The per site per generation mutation rate was calculated for each mutant line using the formula µ = m/n *1, where m represents the total number of mutations detected in each line, n is the total number of genomic sites with > =10 coverage and 50 bp distance away from an indel in each line, and 1 represents one generation. This equation likely results in an underestimated mutation rate because the number of total sites is not subject to as much filtering as the mutations. The per gene per generation mutation rate was calculated using the following formula µg = mg/ng *1, where mg is the total number of mutations located within genic regions (including UTRs, introns, and exons) in each line, ng is the total number of genes analyzed in each line, and 1 represents one generation. To calculate the non-synonymous mutation rate per gene per generation, the same formula was used, with mg representing the number of non-synonymous mutations.

Annotating effect of EMS-induced mutations

We used the cancer mode (-cancer) with default parameters of SnpEff version 4.0 to functionally annotate mutations and predict their effects (Cingolani et al. 2012). This mode allowed us to directly compare the mutant genotypes against the wildtype genotypes and infer the genomic effects of the mutations.

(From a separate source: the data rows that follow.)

-- ==== Sys2Proof/Laws/State.lean ====
section
/-! SUPPORT. One lemma for each field and each named update of State, so that no proof unfolds a record update. -/

namespace Sys2Proof.Machine

/-! ### A free value is drawn -/

@[simp] theorem draw_now (s : State) : ((draw s).2).now = s.now := rfl
@[simp] theorem draw_pending (s : State) : ((draw s).2).pending = s.pending := rfl
@[simp] theorem draw_phase (s : State) : ((draw s).2).phase = s.phase := rfl
@[simp] theorem draw_start (s : State) : ((draw s).2).start = s.start := rfl
@[simp] theorem draw_nv (s : State) : ((draw s).2).nv = s.nv := rfl
@[simp] theorem draw_sb (s : State) : ((draw s).2).sb = s.sb := rfl
@[simp] theorem draw_cat (s : State) : ((draw s).2).cat = s.cat := rfl
@[simp] theorem draw_governs (s : State) : ((draw s).2).governs = s.governs := rfl
@[simp] theorem draw_active (s : State) : ((draw s).2).active = s.active := rfl
@[simp] theorem draw_r (s : State) : ((draw s).2).r = s.r := rfl
@[simp] theorem draw_pw (s : State) : ((draw s).2).pw = s.pw := rfl
@[simp] theorem draw_cl (s : State) : ((draw s).2).cl = s.cl := rfl
@[simp] theorem draw_ck (s : State) : ((draw s).2).ck = s.ck := rfl
@[simp] theorem draw_tl (s : State) : ((draw s).2).tl = s.tl := rfl
@[simp] theorem draw_rg (s : State) : ((draw s).2).rg = s.rg := rfl
@[simp] theorem draw_seg (s : State) : ((draw s).2).seg = s.seg := rfl
@[simp] theorem draw_bg (s : State) : ((draw s).2).bg = s.bg := rfl
@[simp] theorem draw_bgReq (s : State) : ((draw s).2).bgReq = s.bgReq := rfl
@[simp] theorem draw_xb (s : State) : ((draw s).2).xb = s.xb := rfl
@[simp] theorem draw_xbBad (s : State) : ((draw s).2).xbBad = s.xbBad := rfl
@[simp] theorem draw_ar (s : State) : ((draw s).2).ar = s.ar := rfl
@[simp] theorem draw_evq (s : State) : ((draw s).2).evq = s.evq := rfl
@[simp] theorem draw_evDrop (s : State) : ((draw s).2).evDrop = s.evDrop := rfl
@[simp] theorem draw_ch (s : State) : ((draw s).2).ch = s.ch := rfl
@[simp] theorem draw_cal (s : State) : ((draw s).2).cal = s.cal := rfl
@[simp] theorem draw_path (s : State) : ((draw s).2).path = s.path := rfl
@[simp] theorem draw_ps (s : State) : ((draw s).2).ps = s.ps := rfl
@[simp] theorem draw_fl (s : State) : ((draw s).2).fl = s.fl := rfl
@[simp] theorem draw_tp (s : State) : ((draw s).2).tp = s.tp := rfl
@[simp] theorem draw_rad (s : State) : ((draw s).2).rad = s.rad := rfl
@[simp] theorem draw_ln (s : State) : ((draw s).2).ln = s.ln := rfl
@[simp] theorem draw_dp (s : State) : ((draw s).2).dp = s.dp := rfl
@[simp] theorem draw_sv (s : State) : ((draw s).2).sv = s.sv := rfl
@[simp] theorem draw_mp (s : State) : ((draw s).2).mp = s.mp := rfl
@[simp] theorem draw_io (s : State) : ((draw s).2).io = s.io := rfl
@[simp] theorem draw_flt (s : State) : ((draw s).2).flt = s.flt := rfl

@[simp] theorem draw_free (s : State) : (draw s).2.free = s.free + 1 := rfl
@[simp] theorem draw_fst (s : State) : (draw s).1 = Config.freeValue s.free := rfl

/-! ### A session changed -/

@[simp] theorem updSes_now (p : Port) (f : Session → Session) (s : State) : (updSes p f s).now = s.now := by cases p <;> rfl
@[simp] theorem updSes_free (p : Port) (f : Session → Session) (s : State) : (updSes p f s).free = s.free := by cases p <;> rfl
@[simp] theorem updSes_pending (p : Port) (f : Session → Session) (s : State) : (updSes p f s).pending = s.pending := by cases p <;> rfl
@[simp] theorem updSes_phase (p : Port) (f : Session → Session) (s : State) : (updSes p f s).phase = s.phase := by cases p <;> rfl
@[simp] theorem updSes_start (p : Port) (f : Session → Session) (s : State) : (updSes p f s).start = s.start := by cases p <;> rfl
@[simp] theorem updSes_nv (p : Port) (f : Session → Session) (s : State) : (updSes p f s).nv = s.nv := by cases p <;> rfl
@[simp] theorem updSes_sb (p : Port) (f : Session → Session) (s : State) : (updSes p f s).sb = s.sb := by cases p <;> rfl
@[simp] theorem updSes_cat (p : Port) (f : Session → Session) (s : State) : (updSes p f s).cat = s.cat := by cases p <;> rfl
@[simp] theorem updSes_governs (p : Port) (f : Session → Session) (s : State) : (updSes p f s).governs = s.governs := by cases p <;> rfl
@[simp] theorem updSes_active (p : Port) (f : Session → Session) (s : State) : (updSes p f s).active = s.active := by cases p <;> rfl
@[simp] theorem updSes_r (p : Port) (f : Session → Session) (s : State) : (updSes p f s).r = s.r := by cases p <;> rfl
@[simp] theorem updSes_pw (p : Port) (f : Session → Session) (s : State) : (updSes p f s).pw = s.pw := by cases p <;> rfl
@[simp] theorem updSes_cl (p : Port) (f : Session → Session) (s : State) : (updSes p f s).cl = s.cl := by cases p <;> rfl
@[simp] theorem updSes_ck (p : Port) (f : Session → Session) (s : State) : (updSes p f s).ck = s.ck := by cases p <;> rfl
@[simp] theorem updSes_tl (p : Port) (f : Session → Session) (s : State) : (updSes p f s).tl = s.tl := by cases p <;> rfl
@[simp] theorem updSes_rg (p : Port) (f : Session → Session) (s : State) : (updSes p f s).rg = s.rg := by cases p <;> rfl
@[simp] theorem updSes_seg (p : Port) (f : Session → Session) (s : State) : (updSes p f s).seg = s.seg := by cases p <;> rfl
@[simp] theorem updSes_bg (p : Port) (f : Session → Session) (s : State) : (updSes p f s).bg = s.bg := by cases p <;> rfl
@[simp] theorem updSes_bgReq (p : Port) (f : Session → Session) (s : State) : (updSes p f s).bgReq = s.bgReq := by cases p <;> rfl
@[simp] theorem updSes_xb (p : Port) (f : Session → Session) (s : State) : (updSes p f s).xb = s.xb := by cases p <;> rfl
@[simp] theorem updSes_xbBad (p : Port) (f : Session → Session) (s : State) : (updSes p f s).xbBad = s.xbBad := by cases p <;> rfl
@[simp] theorem updSes_ar (p : Port) (f : Session → Session) (s : State) : (updSes p f s).ar = s.ar := by cases p <;> rfl
@[simp] theorem updSes_evq (p : Port) (f : Session → Session) (s : State) : (updSes p f s).evq = s.evq := by cases p <;> rfl
@[simp] theorem updSes_evDrop (p : Port) (f : Session → Session) (s : State) : (updSes p f s).evDrop = s.evDrop := by cases p <;> rfl
@[simp] theorem updSes_ch (p : Port) (f : Session → Session) (s : State) : (updSes p f s).ch = s.ch := by cases p <;> rfl
@[simp] theorem updSes_cal (p : Port) (f : Session → Session) (s : State) : (updSes p f s).cal = s.cal := by cases p <;> rfl
@[simp] theorem updSes_path (p : Port) (f : Session → Session) (s : State) : (updSes p f s).path = s.path := by cases p <;> rfl
@[simp] theorem updSes_ps (p : Port) (f : Session → Session) (s : State) : (updSes p f s).ps = s.ps := by cases p <;> rfl
@[simp] theorem updSes_fl (p : Port) (f : Session → Session) (s : State) : (updSes p f s).fl = s.fl := by cases p <;> rfl
@[simp] theorem updSes_tp (p : Port) (f : Session → Session) (s : State) : (updSes p f s).tp = s.tp := by cases p <;> rfl
@[simp] theorem updSes_rad (p : Port) (f : Session → Session) (s : State) : (updSes p f s).rad = s.rad := by cases p <;> rfl
@[simp] theorem updSes_ln (p : Port) (f : Session → Session) (s : State) : (updSes p f s).ln = s.ln := by cases p <;> rfl
@[simp] theorem updSes_dp (p : Port) (f : Session → Session) (s : State) : (updSes p f s).dp = s.dp := by cases p <;> rfl
@[simp] theorem updSes_mp (p : Port) (f : Session → Session) (s : State) : (updSes p f s).mp = s.mp := by cases p <;> rfl
@[simp] theorem updSes_io (p : Port) (f : Session → Session) (s : State) : (updSes p f s).io = s.io := by cases p <;> rfl
@[simp] theorem updSes_flt (p : Port) (f : Session → Session) (s : State) : (updSes p f s).flt = s.flt := by cases p <;> rfl

@[simp] theorem updSes_ses_same (p : Port) (f : Session → Session) (s : State) : (updSes p f s).sv.ses p = f (s.sv.ses p) := by
  cases p <;> rfl
@[simp] theorem updSes_ses_other (p : Port) (f : Session → Session) (s : State) :
    (updSes p f s).sv.ses (Port.other p) = s.sv.ses (Port.other p) := by
  cases p <;> rfl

Sequence motifs of EMS-induced mutations

To examine whether any sequence motifs are over- or under-represented surrounding the mutated sites, we performed a sequence motif enrichment analysis. We extracted the 3-bp sequence centered at the mutated sites (5ʹ-3ʹ orientation) from the 10 and 25 mM datasets, divided them into four groups based on the mutated site (NAN, NTN, NCN, and NGN), and calculated the observed frequency of the 16 motifs in each group in the D. pulex and D. pulicaria reference genome using Compseq (http://emboss.open-bio.org/rel/rel6/apps/compseq.html). The expected number of EMS-induced mutations for each motif under a random distribution hypothesis was calculated as the product of the total number of EMS-induced mutations from all mutant lines (10 and 25 mM) and the observed trinucleotide frequency. We then performed a chi-square test on each motif to test whether its observed number of mutations deviates significantly from the expectation under a random distribution hypothesis with Bonferroni-corrected p-values.

Mutagenesis power analysis

Using our estimated EMS-induced heritable per-gene mutation rate, we calculated the probability for finding at least 1 F1 animal heterozygous for a mutation in a gene of interest, using the equation 1 – (1 – r)n, where r is the per gene mutation rate and n is the number of F1s (Shaham 2007). The (1 – r)n term denotes the probability for none of the sampled F1s carrying a mutation at the gene of interest.

Results

Daphnia survival rate after EMS treatment

One of the major effects that EMS exposure had on Daphnia was survival. We obtained the survival rate for three OP Daphnia pulex isolates (DB4-1, DB4-2, DB4-4) exposed to EMS concentrations of 10, 25, 50mM and 100 mM for four hours. All Daphnia exposed to 50 and 100 mM EMS died during or after treatment (within 24 h). At lower EMS concentrations, 100% of the animals treated with 10 mM EMS survived, whereas the average survival rate was 60.0% (SD = 8.8%) for animals treated with 25 mM EMS (Supplementary Table S2).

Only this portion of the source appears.